A Guardianship Order gives authority to a person to act and make certain decisions on behalf of an adult with incapacity. These can be decisions relating to the welfare of the adult, or relating to the adult’s finances. It is common for clients to consider applying for a Guardianship Order if a relative is unable to make decisions for themselves – because of an illness or accident for example – and there is no Power of Attorney already in place.
It is recommended that you seek legal advice from an experienced Private Client lawyer before applying to the sheriff court for a Guardianship Order, to be sure you are eligible to apply and that doing so would be in the adult’s best interests. We can support you throughout, including advising on the strength of your application, be appointed as a guardian, or provide ongoing guidance on your responsibilities as guardian.

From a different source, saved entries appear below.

-- ==== Sys2Proof/Machine/Coll.lean ====
section
/-!
DEFINITION. The collectives (R159 to R162, R184 to R199): ALLREDUCE, REDUCESCATTER, ALLGATHER, ALLTOALLV, BROADCAST, STREAM, and the segments they
receive; and the write of CE_CTRL.
-/

namespace Sys2Proof.Machine

/-! ### Descriptors and routes (R159, R160) -/

/-- A route entry. -/
structure Route where
  /-- Beam -/
  beam : Beam
  /-- Role (Table 5.11) -/
  role : Nat
  /-- Chunk index -/
  chunk : Nat
  deriving DecidableEq, Repr

/-- Source handle -/
def collSrc (o : OpSt) : Nat := opBits o 1 63 32

/-- Destination handle -/
def collDst (o : OpSt) : Nat := opBits o 1 31 0

/-- Number of route entries -/
def routeCount (o : OpSt) : Nat := opBits o 2 47 32

/-- Chunk elements -/
def chunkSize (o : OpSt) : Nat := opBits o 2 31 0

/-- Shadow-mask encoding (R197) -/
def shadowed (o : OpSt) : Bool := opFlag o 3

/-- The route of a collective. -/
def routeOf (s : State) (o : OpSt) : List Route :=
  ((((s.img.image.map fun i : Image => i.routes).getD []).drop (opBits o 2 63 48)).take (routeCount o)).map fun w =>
    { beam := fin! 256 (fld w 7 0), role := fld w 11 8, chunk := fld w 31 16 }

/-- The route entries of a role. -/
def roleOf (s : State) (o : OpSt) (role : Nat) : List Route := (routeOf s o).filter fun e => e.role == role

/-- A route that names entries or beams that do not exist. -/
def routeBad (s : State) (o : OpSt) : Bool :=
  (routeOf s o).length != routeCount o || (routeOf s o).any fun e => !beamUsed s e.beam || decide (4 < e.role)

/-- A vector length that a format cannot hold (R172). -/
def lenBad (f : Elem) (n : Nat) : Bool := f.isMx && n % 32 != 0

/-- The formats of a collective, each with INT8 in place of a reserved code (which `bad` has excluded). -/
def collIn (o : OpSt) : Elem := (opIn o).getD (.int 1)
/-- Its out_fmt. -/
def collOut (o : OpSt) : Elem := (opOut o).getD (.int 1)

/-- How a reduction adds (R162, R189). -/
def redMode (o : OpSt) : RMode := if (collIn o).isInt then .ints else if opFlag o 0 then .exact else .fast

/-- Formats that Table 6.4 excludes for a reduction. -/
def redFmtBad (o : OpSt) : Bool := (opIn o).isNone || (opOut o).isNone || (collIn o).isInt != (collOut o).isInt

/-- Formats that Table 6.4 excludes for a move. -/
def moveFmtBad (o : OpSt) : Bool := (opIn o).isNone || opBits o 0 55 52 != opBits o 0 51 48

/-! ### ALLREDUCE (R161, R162) -/

/-- An ALLREDUCE that the rules exclude. -/
def allreduceBad : OpCheck := fun s o =>
  let n := opCount o
  if redFmtBad o then some 177
  else if n = 0 ∨ lenBad (collIn o) n ∨ lenBad (collOut o) n then some 172
  else if routeCount o = 0 ∨ 1024 < routeCount o ∨ routeBad s o then some 60
  else if bufFits s (collSrc o) (rowBytes (collIn o) n) && bufFits s (collDst o) (rowBytes (collOut o) n) then none else some 134

/-- What the parent gives for a step: at the top of the route what is known here. -/
def fromParent {α : Type} (par : List Route) (own : α) (f : Beam → Except Nat (Option α)) : Except Nat (Option α) :=
  match par with
  | [] => .ok (some own)
  | p :: _ => f p.beam

/-- Sends the same segments to each of several entries. -/
def sendEach (k stp : Nat) (cls : BitVec 2) (l : List Route) (segs : List (Nat × List Byte)) (s : State) : State :=
  l.foldl (fun t e => sendSegs k stp e.beam cls e.chunk segs t) s

/-- The exponent step (R162, R185): up from the children, among exchange peers, to the parent, and back down. It answers the global codes
when they are known here. -/
def exponentStep (k : Nat) (o : OpSt) (own : List Nat) (s : State) : Except Nat (State × Option (List Nat)) :=
  let kids := roleOf s o 0
  let par := roleOf s o 1
  let xs := roleOf s o 4
  let codes := codesFrom s k own.length none
  match collectAll codes (kids.map (·.beam)) with
  | .error e => .error e
  | .ok none => .ok (s, none)
  | .ok (some cs) =>
    let u := cs.foldl maxCodes own
    let s1 := sendEach k 0 0 xs (codeSegs u) s
    match collectAll codes (xs.map (·.beam)) with
    | .error e => .error e
    | .ok none => .ok (s1, none)
    | .ok (some xc) =>
      let v := xc.foldl maxCodes u
      let s2 := sendEach k 0 0 par (codeSegs v) s1
      match fromParent par v codes with
      | .error e => .error e
      | .ok none => .ok (s2, none)
      | .ok (some g) => .ok (sendEach k 1 1 kids (codeSegs g) s2, some g)

/-- A place's sum as it travels: its own contribution alone in in_fmt, or a partial sum (R190). -/
def upSegs (o : OpSt) (codes : List Nat) (src : List Byte) (alone : Bool) (l : List LongForm) : List (Nat × List Byte) :=
  if alone then contribSegs (collIn o) (shadowed o) 0 (opCount o) codes src
  else segments (sumWire (redMode o) codes) (shadowed o) (sumBlocks (redMode o) codes l)

/-- The form of such a sum. -/
def upForm (alone : Bool) : SegForm := if alone then .contribution else .partialSum

/-- The result reaches the children and the destination. -/
def reduceDone (k : Nat) (o : OpSt) (r : List Byte) (s : State) : State :=
  let s1 := sendEach k 3 1 (roleOf s o 0) (segments (.fmt (collOut o) 0 []) (shadowed o) (cutVec (collOut o) (opCount o) r)) s
  opFinal k (stage (collDst o) 0 r s1)

/-- What all of several beams have brought, in the order of their admission. -/
def allEls (s : State) (k : Nat) (els : Beam → Except Nat (Option (List LongForm))) (bs : List Beam) : Except Nat (Option (List (List LongForm))) :=
  match collectAll els bs with
  | .ok (some _) => collectAll els (admitOrder s k bs)
  | x => x

/-- The value step (R186 to R190, R195). -/
def valueStep (k : Nat) (o : OpSt) (src : List Byte) (codes : List Nat) (s : State) : Res :=
  let n := opCount o
  let m := redMode o
  let kids := roleOf s o 0
  let par := roleOf s o 1
  let xs := roleOf s o 4
  let own := contribEls m (collIn o) codes 0 n src
  let els := elsFrom s k m (collIn o) codes 0 n (shadowed o) none
  match allEls s k els (kids.map (·.beam)) with
  | .error e => .error e
  | .ok none => .ok s
  | .ok (some kc) =>
    let s1 := sendEach k 2 0 xs (upSegs o codes src (kids == []) (addAll m kc own)) s
    match allEls s k els ((kids ++ xs).map (·.beam)) with
    | .error e => .error e
    | .ok none => .ok s1
    | .ok (some xc) =>
      let sum := addAll m xc own
      let s2 := sendEach k 2 0 par (upSegs o codes src (kids == [] && xs == []) sum) s1
      match fromParent par [] (fun b => gathered (.fmt (collOut o) 0 []) (shadowed o) n (segsIn s k b .result none)) with
      | .error e => .error e
      | .ok none => .ok s2
      | .ok (some l) =>
        .ok (reduceDone k o (if par = [] then sumResult m (collOut o) codes 0 sum else joinVec (collOut o) l) s2)

/-- The codes of a reduction without an exponent step. -/
def noCodes (n : Nat) : List Nat := List.replicate (blockCount n) 1

/-- ALLREDUCE goes on with what it has admitted. -/
def allreduceBody (k : Nat) (o : OpSt) (ins : List (List Byte)) (s : State) : Res :=
  let src := nth ins 0 []
  let n := opCount o
  if redMode o = .exact then
    match exponentStep k o (codesOf (decodeRow (collIn o) n src) 0 n) s with
    | .error e => .error e
    | .ok (t, none) => .ok t
    | .ok (t, some g) => valueStep k o src g t
  else valueStep k o src (noCodes n) s

/-! ### REDUCESCATTER -/

/-- The lowest chunk index that no entry names: this place's own chunk. -/
def ownChunk (l : List Route) : Nat := ((List.range (l.length + 1)).find? fun i => !(l.any fun e => e.chunk == i)).getD 0

/-- The elements of a chunk of a vector: first one, and how many. -/
def chunkRange (o : OpSt) (c : Nat) : Nat × Nat := (c * chunkSize o, min (chunkSize o) (opCount o - c * chunkSize o))

/-- The bytes of elements `lo` to `lo + m` of a vector of `n`. -/
def vecSlice (f : Elem) (n lo m : Nat) (b : List Byte) : List Byte :=
  (b.drop (f.bits * lo / 8)).take (f.bits * m / 8) ++ (if f.isMx then (b.drop (f.bits * n / 8 + lo / 32)).take (m / 32) else [])

/-- A REDUCESCATTER that the rules exclude. -/
def reducescatterBad : OpCheck := fun s o =>
  let n := opCount o
  let c := chunkSize o
  let own := chunkRange o (ownChunk (routeOf s o))
  if redFmtBad o then some 177
  else if n = 0 ∨ c = 0 ∨ lenBad (collIn o) n ∨ lenBad (collIn o) c ∨ lenBad (collOut o) c ∨ lenBad (collOut o) n then some 172
  else if routeCount o = 0 ∨ 1024 < routeCount o ∨ routeBad s o then some 60
  else if own.2 = 0 ∨ (routeOf s o).any (fun e => (chunkRange o e.chunk).2 == 0) then some 161
  else if bufFits s (collSrc o) (rowBytes (collIn o) n) && bufFits s (collDst o) (rowBytes (collOut o) own.2) then none else some 134

/-- The codes of the blocks that a chunk touches, of the codes of the whole vector. -/
def chunkCodes (r : Nat × Nat) (codes : List Nat) : List Nat := (codes.drop (r.1 / 32)).take ((r.1 + r.2 + 31) / 32 - r.1 / 32)

/-- The exponent step sends each exchange peer this place's codes of every block of the whole vector (R184, R185). -/
def scatterCodes (k : Nat) (o : OpSt) (own : List Nat) (s : State) : State := sendEach k 0 0 (roleOf s o 4) (codeSegs own) s

/-- The value step sends each exchange peer the contribution for the chunk that the entry names, without the blocks whose G is 0 (R187). -/
def scatterSends (k : Nat) (o : OpSt) (src : List Byte) (codes : List Nat) (s : State) : State :=
  (roleOf s o 4).foldl (fun t e =>
    let r := chunkRange o e.chunk
    sendSegs k 2 e.beam 0 e.chunk (contribSegs (collIn o) (shadowed o) r.1 r.2 (chunkCodes r codes)
      (vecSlice (collIn o) (opCount o) r.1 r.2 src)) t) s

/-- REDUCESCATTER goes on with what it has admitted. -/
def reducescatterBody (k : Nat) (o : OpSt) (ins : List (List Byte)) (s : State) : Res :=
  let src := nth ins 0 []
  let f := collIn o
  let m := redMode o
  let c := ownChunk (routeOf s o)
  let r := chunkRange o c
  let own := codesOf (decodeRow f (opCount o) src) 0 (opCount o)
  let xs := (roleOf s o 4).map (·.beam)
  let s0 := if m = .exact then scatterCodes k o own s else s
  match (if m = .exact then collectAll (codesFrom s k own.length none) xs else .ok (some [])) with
  | .error e => .error e
  | .ok none => .ok s0
  | .ok (some cs) =>
    let whole := if m = .exact then cs.foldl maxCodes own else own.map fun _ => 1
    let codes := chunkCodes r whole
    let s1 := scatterSends k o src whole s0
    let els := elsFrom s k m f codes r.1 r.2 (shadowed o) (some c)
    match allEls s k els xs with
    | .error e => .error e
    | .ok none => .ok s1
    | .ok (some l) =>
      let sum := addAll m l (contribEls m f codes r.1 r.2 (vecSlice f (opCount o) r.1 r.2 src))
      .ok (opFinal k (stage (collDst o) 0 (sumResult m (collOut o) codes r.1 sum) s1))

/-! ### ALLGATHER -/

/-- This place's own chunk in an ALLGATHER: that of the first entry with role 2, else the lowest that no entry names. -/
def gatherChunk (l : List Route) : Nat := ((l.find? fun e => e.role == 2).map (·.chunk)).getD (ownChunk l)

/-- Chunks of the destination of an ALLGATHER. -/
def chunkCount (l : List Route) : Nat := l.foldl (fun n e => max n (e.chunk + 1)) (gatherChunk l + 1)

/-- An ALLGATHER that the rules exclude. -/
def allgatherBad : OpCheck := fun s o =>
  let n := opCount o
  let c := chunkSize o
  if moveFmtBad o then some 177
  else if n = 0 ∨ c < n ∨ lenBad (collIn o) n ∨ lenBad (collIn o) c then some 160
  else if routeCount o = 0 ∨ 1024 < routeCount o ∨ routeBad s o then some 60
  else if (routeOf s o).any (fun e => e.role == 2 && e.chunk != gatherChunk (routeOf s o) &&
      !((routeOf s o).any fun d => (d.role == 3 || d.role == 4) && d.chunk == e.chunk)) then some 50
  else if bufFits s (collSrc o) (rowBytes (collIn o) n) && bufFits s (collDst o) (rowBytes (collIn o) (c * chunkCount (routeOf s o))) then none
  else some 134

To discuss your circumstances with our professional and friendly Private Client Team, please get in touch.
Is a Guardianship Order appropriate in my circumstances?

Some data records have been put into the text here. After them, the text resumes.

-- ==== Sys2Proof/Certificates/Slice0/Obligations.lean ====
section
/-!
DEFINITION. The statements for the provers, one definition each; OBLIGATIONS.json lists them.
-/

open Sys2Proof Sys2Proof.Machine

/-- A host send fills an empty channel (R465), a take by the receiver empties it (R468), an expired timer leaves the message and sets the host's
timeout for its own (R467); a message bound to the firmware is taken by it alone, and the firmware sends where a binding admits it (R464). -/
def Obligations.MailboxMessagesMove : Prop :=
  (∀ (c : MbxTx) (tag : BitVec 16) (s : State), running s = true → s.host.d3hot = false →
      hostBound s (txReceiver c) (txNumber c) tag = true → txDown s c = false → (txChan s c).go = false →
      ∃ t, exec (.mbxSend c tag) s = .next t ∧ (txChan t c).go = true ∧ (txChan t c).tag = tag ∧
        (txChan t c).msg = { words := (txChan s c).staging, tag := tag, sender := 1 } ∧
        (txChan t c).status = setBit (txChan s c).status stAccepted ∧
        (txChan t c).timer = some (s.time, (calibRec s).mailboxUs)) ∧
  (∀ (c : Fin 16) (s : State), running s = true → s.host.d3hot = false → (s.mbx.f2h[c]).go = true → s.mbx.f2hQueue[c] = [] →
      ∃ t, exec (.mbxTake (.f2h c)) s = .next t ∧ (t.mbx.f2h[c]).go = false ∧ (t.mbx.f2h[c]).msg = (s.mbx.f2h[c]).msg ∧
        t.mbx.h2f = s.mbx.h2f ∧ t.mbx.d2h = s.mbx.d2h) ∧
  (∀ (c : Fin 16) (m : Msg) (r : List Msg) (s : State), running s = true → s.host.d3hot = false → (s.mbx.f2h[c]).go = true →
      s.mbx.f2hQueue[c] = m :: r →
      ∃ t, exec (.mbxTake (.f2h c)) s = .next t ∧ (t.mbx.f2h[c]).go = true ∧ (t.mbx.f2h[c]).msg = m ∧ t.mbx.f2hQueue[c] = r) ∧
  (∀ (x : SiteIx) (c : Fin 8) (s : State), running s = true → s.host.d3hot = false → ((s.mbx.d2h[x])[c]).go = true →
      ∃ t, exec (.mbxTake (.d2h x c)) s = .next t ∧ ((t.mbx.d2h[x])[c]).go = dieToFw s x c ∧ t.mbx.h2d = s.mbx.h2d ∧ t.mbx.f2h = s.mbx.f2h) ∧
  (∀ (x : SiteIx) (c : Fin 8) (s : State), running s = true → s.mgt.fwState = 2 → ((s.mbx.d2h[x])[c]).go = true →
      ∃ t, exec (.mbxTake (.d2h x c) true) s = .next t ∧ ((t.mbx.d2h[x])[c]).go = !dieToFw s x c ∧ t.mbx.h2d = s.mbx.h2d ∧ t.mbx.f2h = s.mbx.f2h) ∧
  (∀ (c : Fin 16) (s : State), running s = true → s.mgt.fwState = 2 → 2 ≤ c.val → (s.mbx.h2f[c]).go = true →
      ∃ t, exec (.mbxTake (.f2h c) true) s = .next t ∧ (t.mbx.h2f[c]).go = false ∧ (t.mbx.h2f[c]).status = setBit (s.mbx.h2f[c]).status stTaken ∧
        t.mbx.f2h = s.mbx.f2h ∧ t.mbx.d2h = s.mbx.d2h) ∧
  (∀ (c : Fin 16) (tag : BitVec 16) (ws : Vector Word 16) (s : State), running s = true → s.mgt.fwState = 2 → fwBound s 1 c.val tag = true →
      (s.mbx.f2h[c]).go = false →
      ∃ t, exec (.mbxSend (.h2f c) tag (some ws)) s = .next t ∧ (t.mbx.f2h[c]).go = true ∧
        (t.mbx.f2h[c]).msg = { words := ws, tag := tag, sender := 0 } ∧ t.mbx.h2f = s.mbx.h2f) ∧
  (∀ (x : SiteIx) (c : Fin 8) (tag : BitVec 16) (ws : Vector Word 16) (s : State), running s = true → s.mgt.fwState = 2 →
      fwBound s (2 + x.val) c.val tag = true → siteUp s x = true → ((s.mbx.h2d[x])[c]).go = false →
      ∃ t, exec (.mbxSend (.h2d x c) tag (some ws)) s = .next t ∧ ((t.mbx.h2d[x])[c]).go = true ∧
        ((t.mbx.h2d[x])[c]).msg = { words := ws, tag := tag, sender := 0 } ∧ ((t.mbx.h2d[x])[c]).status = ((s.mbx.h2d[x])[c]).status) ∧
  (∀ (c : MbxTx) (s : State), running s = true → (txChan s c).go = true → (txChan s c).timer.isSome = true →
      ∃ t, exec (.mailboxTimeout (.tx c)) s = .next t ∧ (txChan t c).go = true ∧ (txChan t c).msg = (txChan s c).msg ∧
        (txChan t c).timer = none ∧
        (txChan t c).status = (if (txChan s c).msg.sender = 1 then setBit (txChan s c).status stTimeout else (txChan s c).status)) ∧
  (∀ (x : SiteIx) (c : Fin 8) (s : State), running s = true → ((s.mbx.d2h[x])[c]).go = true → ((s.mbx.d2h[x])[c]).timer.isSome = true →
      ∃ t, exec (.mailboxTimeout (.rx (.d2h x c))) s = .next t ∧ ((t.mbx.d2h[x])[c]).go = true ∧
        ((t.mbx.d2h[x])[c]).msg = ((s.mbx.d2h[x])[c]).msg ∧ ((t.mbx.d2h[x])[c]).timer = none)

/-- A channel that still holds a message, of the host or of the firmware, rejects a further host send, keeps its message, and the endpoint logs a
Completer Abort for the write to its CTRL (R466, R470); an unbound send and one to a site out of service leave the channel as it is (R465, R469). -/
def Obligations.MailboxSendRefusedKeepsMessage : Prop :=
  ∀ (c : MbxTx) (tag : BitVec 16) (s t : State), running s = true → s.host.d3hot = false → exec (.mbxSend c tag) s = .next t →
    (hostBound s (txReceiver c) (txNumber c) tag = false →
      (txChan t c).go = (txChan s c).go ∧ (txChan t c).msg = (txChan s c).msg ∧ (txChan t c).status = setBit (txChan s c).status stUnbound) ∧
    (hostBound s (txReceiver c) (txNumber c) tag = true → txDown s c = true →
      (txChan t c).go = (txChan s c).go ∧ (txChan t c).msg = (txChan s c).msg ∧ (txChan t c).status = setBit (txChan s c).status stAborted) ∧
    (hostBound s (txReceiver c) (txNumber c) tag = true → txDown s c = false → (txChan s c).go = true →
      (txChan t c).go = true ∧ (txChan t c).msg = (txChan s c).msg ∧ (txChan t c).timer = (txChan s c).timer ∧
      (txChan t c).status = setBit (txChan s c).status stRejected ∧
      t.host.aer = .completerAbort (txCtrlAddr s c) s.fresh :: s.host.aer)

/-- Doorbells (R473): a ring adds its bits to the firmware's pending bits, crosses to a site in service as a DOORBELL message, and is dropped with its
event bit at a site that is not; the firmware clears its own bits and rings the host. -/
def Obligations.DoorbellRings : Prop :=
  (∀ (v : Word) (s : State), running s = true → s.host.d3hot = false →
      ∃ t, exec (.dblFwRing v) s = .next t ∧ t.dbl.fw = s.dbl.fw ||| v ∧ t.dbl.host = s.dbl.host ∧ t.dbl.event = s.dbl.event) ∧
  (∀ (v : Word) (s : State), running s = true → s.mgt.fwState = 2 →
      ∃ t, exec (.dblFwRing v .fwClear) s = .next t ∧ t.dbl = { s.dbl with fw := s.dbl.fw &&& ~~~v }) ∧
  (∀ (v : Word) (s : State), running s = true → s.mgt.fwState = 2 →
      ∃ t, exec (.dblFwRing v .fwMask) s = .next t ∧ t.dbl = { s.dbl with fwMask := v }) ∧
  (∀ (v : Word) (s : State), running s = true → s.mgt.fwState = 2 →
      ∃ t, exec (.dblFwRing v .fwRingHost) s = .next t ∧ t.dbl = { s.dbl with host := s.dbl.host ||| v }) ∧
  (∀ (x : SiteIx) (v : Word) (s : State), running s = true → s.host.d3hot = false → v ≠ 0 → siteUp s x = true → (s.site[x]).sb.up = true →
      ∃ t, exec (.dblSiteRing x v) s = .next t ∧ t.dbl = s.dbl ∧
        (t.site[x]).sb.queue = (s.site[x]).sb.queue ++ [{ typ := 0x1C, body := sbBody (leBytes 4 v.toNat) }]) ∧
  (∀ (x : SiteIx) (v : Word) (s : State), running s = true → s.host.d3hot = false → v ≠ 0 → siteUp s x = false →
      ∃ t, exec (.dblSiteRing x v) s = .next t ∧ t.dbl.event = setBit s.dbl.event x.val ∧ t.site = s.site)

/-- Locks (R474): a master's read of LCK_n acquires a free lock and returns got = 1 with its own code, and otherwise returns got = 0 with the owner's
code and changes no lock; a site is answered by LOCK_RESP; a release by the owner frees the lock and by another changes nothing; a read of LCK_HELD
acquires nothing. -/
def Obligations.LocksHaveOneOwner : Prop :=
  (∀ (m : Master) (n : Fin 32) (s : State), running s = true → masterOn m s = true →
      ∃ t, exec (.lckAcquire m n) s = .next t ∧
        t.lck.owner[n] = (if s.lck.owner[n] = 0 then ownerCode m else s.lck.owner[n]) ∧
        (∀ k : Fin 32, k ≠ n → t.lck.owner[k] = s.lck.owner[k]) ∧
        match m with
        | .site x => (s.site[x]).sb.up = true → (t.site[x]).sb.queue = (s.site[x]).sb.queue ++
            [{ typ := 0x1E, body := sbBody [BitVec.ofNat 8 n.val, if s.lck.owner[n] = 0 then 1 else 0, (t.lck.owner[n]).setWidth 8] }]
        | _ => ∃ w, Emission.regRead m (0x30000 + 4 * n.val) w ∈ t.out ∧ w.getLsbD 31 = decide (s.lck.owner[n] = 0) ∧ w.setWidth 4 = t.lck.owner[n]) ∧
  (∀ (m : Master) (n : Fin 32) (s : State), running s = true → masterOn m s = true →
      ∃ t, exec (.lckRelease m (w32 n.val)) s = .next t ∧
        t.lck.owner[n] = (if s.lck.owner[n] = ownerCode m then 0 else s.lck.owner[n]) ∧
        ∀ k : Fin 32, k ≠ n → t.lck.owner[k] = s.lck.owner[k]) ∧
  (∀ (m : Master) (s : State), running s = true → regPath m s = true → aget s.host.latch (m, 0x30084) = none →
      ∃ t, exec (.lowWordRead m 0x30084 .b32) s = .next t ∧ t.lck = s.lck ∧
        ∃ w, Emission.regRead m 0x30084 w ∈ t.out ∧ ∀ k : Fin 32, w.getLsbD k.val = decide (s.lck.owner[k] ≠ 0))

/-- What the PCI Express side sets: MSI-X enable and masks (R476), speed and width of the link (Table 16.9), the power state of the function (Table
16.1), the configuration requests that it answers in either state, a poisoned TLP (R459), and what a function reset clears (R462). -/
def Obligations.PcieFunctionSettings : Prop :=
  (∀ (on : Bool) (s : State), running s = true → ∃ t, exec (.msixUnmask (.enable on)) s = .next t ∧ t.host.msixEnable = on ∧
      t.host.msixFmask = s.host.msixFmask ∧ t.host.vec = s.host.vec) ∧
  (∀ (on : Bool) (s : State), running s = true → ∃ t, exec (.msixUnmask (.functionMask on)) s = .next t ∧ t.host.msixFmask = on ∧
      t.host.msixEnable = s.host.msixEnable ∧ t.host.vec = s.host.vec) ∧
  (∀ (v : Fin 64) (on : Bool) (s : State), running s = true → s.host.d3hot = false →
      ∃ t, exec (.msixUnmask (.vectorMask v on)) s = .next t ∧ (t.host.vec[v]).masked = on ∧
        ∀ k : Fin 64, k ≠ v → t.host.vec[k] = s.host.vec[k]) ∧
  (∀ (sp : BitVec 4) (w : BitVec 6) (s : State), running s = true → ¬(s.host.speed = sp ∧ s.host.width = w) →
      ∃ t, exec (.pcieLinkChange sp w) s = .next t ∧ t.host.speed = sp ∧ t.host.width = w ∧ t.dev.event = setBit s.dev.event 0) ∧
  (∀ (d3 : Bool) (s : State), running s = true → ∃ t, exec (.functionPowerStateWrite d3) s = .next t ∧ t.host.d3hot = d3 ∧ t.host.cfg = s.host.cfg) ∧
  (∀ (d3 : Bool) (cfg : List CfgAccess) (s : State), running s = true →
      ∃ t, exec (.functionPowerStateWrite d3 cfg) s = .next t ∧ t.mbx = s.mbx ∧ t.hbm = s.hbm ∧ t.host.bar2 = s.host.bar2 ∧
        ∀ r, CfgAccess.read r ∈ cfg → ∃ w, Emission.cfgRead r w ∈ t.out) ∧
  (∀ (d3 : Bool) (r : CfgReg) (s : State), running s = true →
      ∃ t w, exec (.functionPowerStateWrite d3 [.read r]) s = .next t ∧ Emission.cfgRead r w ∈ t.out ∧
        (r = .classCode → w.toNat / 256 = 0x120000) ∧ (r = .headerType → w.toNat / 65536 % 256 = 0)) ∧
  (∀ (d3 : Bool) (v : Word) (s : State), running s = true → fld v 7 5 ≤ 2 → fld v 14 12 ≤ 5 →
      ∃ t, exec (.functionPowerStateWrite d3 [.write .deviceControl v]) s = .next t ∧ t.host.cfg.maxPayload.toNat = fld v 7 5 ∧
        t.host.cfg.maxRead.toNat = fld v 14 12 ∧ t.host.d3hot = d3) ∧
  (∀ (d3 : Bool) (v : Word) (s : State), running s = true →
      ∃ t, exec (.functionPowerStateWrite d3 [.write .powerControl v]) s = .next t ∧ (fld v 1 0 = 3 → t.host.d3hot = true) ∧
        (fld v 1 0 = 0 → t.host.d3hot = false)) ∧
  (∀ s : State, running s = true → ∃ t, exec .poisonedTlp s = .next t ∧ t.host.aer = .poisonedTlp :: s.host.aer ∧
      (∃ r, t.err.log.head? = some r ∧ r.block = 7 ∧ r.code = 0x0100 ∧ r.time = s.time) ∧ t.mbx = s.mbx ∧ t.hbm = s.hbm) ∧
  (∀ (k : FnReset) (s : State), running s = true → ∃ t, exec (.pcieFunctionReset k) s = .next t ∧ t.host.msixEnable = false ∧
      t.host.d3hot = false ∧ t.host.cfg = {} ∧ t.host.vec = Vector.replicate 64 {} ∧ t.dev.scratch = 0 ∧ t.hbm.base = 0 ∧ t.dbl.host = 0 ∧ t.dbl.hostMask = 0 ∧
      t.mbx.h2f = Vector.replicate 16 {} ∧ t.mbx.rxMask = 0 ∧ t.mbx.txMask = 0 ∧
      (∀ c : Fin 16, (t.mbx.f2h[c]).go = false → (t.mbx.f2h[c]).msg = {}) ∧ (∀ n : Fin 32, t.lck.owner[n] ≠ 2) ∧
      t.hbm.mem = s.hbm.mem ∧ t.sec.counter = s.sec.counter)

The court will only grant a Guardianship Order if it will benefit the adult and it is considered the best way to achieve that benefit. Where possible, the past and present wishes of the adult will be taken into account, as well as the views of close relatives and carers, to decide if the Order is appropriate.
When you contact our Private Client lawyers, we will take the time to understand your circumstances thoroughly and provide an honest assessment of whether it’s likely that the Order will be granted. We have extensive experience advising clients in this area and understand the principles the court applies to every case. If we believe a Guardianship Order is not the best solution, we will advise on the other options open to you.
How do I apply for a Guardianship Order?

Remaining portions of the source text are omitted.